■ Requirement
Within the entries below, find every line that has the string "hnone", then copy it.

■ Records shown

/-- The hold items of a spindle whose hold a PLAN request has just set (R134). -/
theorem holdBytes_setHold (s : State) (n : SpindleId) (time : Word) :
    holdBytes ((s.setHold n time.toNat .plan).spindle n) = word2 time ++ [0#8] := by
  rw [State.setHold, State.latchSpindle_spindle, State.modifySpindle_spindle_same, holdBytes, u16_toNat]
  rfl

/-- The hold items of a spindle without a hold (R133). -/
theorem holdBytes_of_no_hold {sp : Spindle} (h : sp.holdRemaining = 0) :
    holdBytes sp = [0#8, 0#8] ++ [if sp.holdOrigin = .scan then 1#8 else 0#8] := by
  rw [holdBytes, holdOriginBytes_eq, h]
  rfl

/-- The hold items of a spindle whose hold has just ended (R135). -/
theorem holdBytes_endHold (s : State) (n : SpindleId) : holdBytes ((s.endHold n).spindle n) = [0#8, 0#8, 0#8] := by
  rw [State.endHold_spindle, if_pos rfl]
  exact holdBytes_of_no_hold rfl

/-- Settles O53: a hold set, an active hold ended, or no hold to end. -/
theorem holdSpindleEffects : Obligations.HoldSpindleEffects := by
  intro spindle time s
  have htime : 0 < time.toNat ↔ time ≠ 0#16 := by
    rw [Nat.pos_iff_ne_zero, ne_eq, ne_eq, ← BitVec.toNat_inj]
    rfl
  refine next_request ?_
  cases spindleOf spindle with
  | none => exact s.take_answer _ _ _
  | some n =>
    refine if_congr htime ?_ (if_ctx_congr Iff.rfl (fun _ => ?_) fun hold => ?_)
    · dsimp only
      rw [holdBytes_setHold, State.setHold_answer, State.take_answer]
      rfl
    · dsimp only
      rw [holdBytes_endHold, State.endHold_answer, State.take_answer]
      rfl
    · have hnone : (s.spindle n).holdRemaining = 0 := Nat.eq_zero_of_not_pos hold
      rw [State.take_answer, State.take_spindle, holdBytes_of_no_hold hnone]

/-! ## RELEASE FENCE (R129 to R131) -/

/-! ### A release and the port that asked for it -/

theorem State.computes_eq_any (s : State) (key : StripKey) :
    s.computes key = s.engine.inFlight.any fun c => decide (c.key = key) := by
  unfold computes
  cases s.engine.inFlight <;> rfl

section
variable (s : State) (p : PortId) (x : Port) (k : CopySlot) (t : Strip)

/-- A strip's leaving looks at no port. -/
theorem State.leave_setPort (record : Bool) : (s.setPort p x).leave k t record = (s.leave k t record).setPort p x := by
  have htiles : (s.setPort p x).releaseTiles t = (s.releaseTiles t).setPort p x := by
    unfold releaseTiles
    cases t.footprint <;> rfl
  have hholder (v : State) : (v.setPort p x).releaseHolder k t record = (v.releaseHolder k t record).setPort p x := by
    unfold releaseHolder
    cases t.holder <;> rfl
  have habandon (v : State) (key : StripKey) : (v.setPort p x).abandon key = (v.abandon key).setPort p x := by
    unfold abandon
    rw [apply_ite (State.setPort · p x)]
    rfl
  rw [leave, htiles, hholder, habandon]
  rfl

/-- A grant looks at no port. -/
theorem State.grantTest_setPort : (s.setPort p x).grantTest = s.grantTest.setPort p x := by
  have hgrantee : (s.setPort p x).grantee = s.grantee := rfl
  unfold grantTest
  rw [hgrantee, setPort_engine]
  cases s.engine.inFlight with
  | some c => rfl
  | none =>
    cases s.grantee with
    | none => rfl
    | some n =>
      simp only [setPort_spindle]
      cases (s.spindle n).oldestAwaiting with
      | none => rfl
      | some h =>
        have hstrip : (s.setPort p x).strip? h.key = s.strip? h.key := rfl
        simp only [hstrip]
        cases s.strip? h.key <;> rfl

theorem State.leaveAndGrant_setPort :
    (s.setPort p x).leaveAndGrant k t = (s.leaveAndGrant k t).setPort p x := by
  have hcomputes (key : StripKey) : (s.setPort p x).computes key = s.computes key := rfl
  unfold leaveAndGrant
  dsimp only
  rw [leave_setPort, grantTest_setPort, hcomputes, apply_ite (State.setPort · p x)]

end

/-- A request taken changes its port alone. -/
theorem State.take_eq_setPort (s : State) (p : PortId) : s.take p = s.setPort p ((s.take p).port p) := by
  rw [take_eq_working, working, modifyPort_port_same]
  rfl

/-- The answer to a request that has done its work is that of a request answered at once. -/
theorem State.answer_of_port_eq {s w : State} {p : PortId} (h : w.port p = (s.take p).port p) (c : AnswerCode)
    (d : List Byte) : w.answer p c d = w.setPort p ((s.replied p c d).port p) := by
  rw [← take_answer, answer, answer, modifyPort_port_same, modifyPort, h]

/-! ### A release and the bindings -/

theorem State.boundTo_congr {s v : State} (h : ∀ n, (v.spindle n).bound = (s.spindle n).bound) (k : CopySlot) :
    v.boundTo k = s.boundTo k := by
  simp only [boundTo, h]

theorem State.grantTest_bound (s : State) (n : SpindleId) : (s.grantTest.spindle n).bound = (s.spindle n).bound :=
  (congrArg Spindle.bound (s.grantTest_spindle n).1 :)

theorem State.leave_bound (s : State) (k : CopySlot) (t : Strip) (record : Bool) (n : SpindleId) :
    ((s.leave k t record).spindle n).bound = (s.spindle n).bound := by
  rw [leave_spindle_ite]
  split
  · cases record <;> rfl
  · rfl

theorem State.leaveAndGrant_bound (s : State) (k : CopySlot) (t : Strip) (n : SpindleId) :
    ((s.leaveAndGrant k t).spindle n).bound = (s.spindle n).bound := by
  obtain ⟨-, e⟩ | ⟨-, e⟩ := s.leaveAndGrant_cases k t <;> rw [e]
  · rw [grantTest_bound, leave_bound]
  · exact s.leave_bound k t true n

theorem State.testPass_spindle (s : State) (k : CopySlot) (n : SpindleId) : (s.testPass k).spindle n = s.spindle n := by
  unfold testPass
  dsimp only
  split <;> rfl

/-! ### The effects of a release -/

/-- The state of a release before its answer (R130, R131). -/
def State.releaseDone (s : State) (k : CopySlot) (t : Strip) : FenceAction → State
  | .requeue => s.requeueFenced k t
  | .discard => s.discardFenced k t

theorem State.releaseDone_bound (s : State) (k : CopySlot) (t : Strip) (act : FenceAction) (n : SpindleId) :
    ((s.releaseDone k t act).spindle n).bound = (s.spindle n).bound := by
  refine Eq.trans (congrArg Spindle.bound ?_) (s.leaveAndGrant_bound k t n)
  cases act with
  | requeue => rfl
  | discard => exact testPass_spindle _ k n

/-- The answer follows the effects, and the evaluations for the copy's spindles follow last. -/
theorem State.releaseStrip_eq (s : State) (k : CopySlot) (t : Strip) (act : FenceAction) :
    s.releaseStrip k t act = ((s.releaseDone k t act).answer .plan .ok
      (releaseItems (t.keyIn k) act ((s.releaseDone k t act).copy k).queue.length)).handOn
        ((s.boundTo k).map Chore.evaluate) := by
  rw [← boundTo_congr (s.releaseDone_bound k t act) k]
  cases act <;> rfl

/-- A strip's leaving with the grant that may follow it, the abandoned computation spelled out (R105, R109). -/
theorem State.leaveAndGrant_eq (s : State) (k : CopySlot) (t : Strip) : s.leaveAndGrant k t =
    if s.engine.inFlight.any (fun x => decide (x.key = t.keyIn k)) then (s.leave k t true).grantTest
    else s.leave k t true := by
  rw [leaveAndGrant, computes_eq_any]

■ Reply to the exercise
    · have hnone : (s.spindle n).holdRemaining = 0 := Nat.eq_zero_of_not_pos hold
      rw [State.take_answer, State.take_spindle, holdBytes_of_no_hold hnone]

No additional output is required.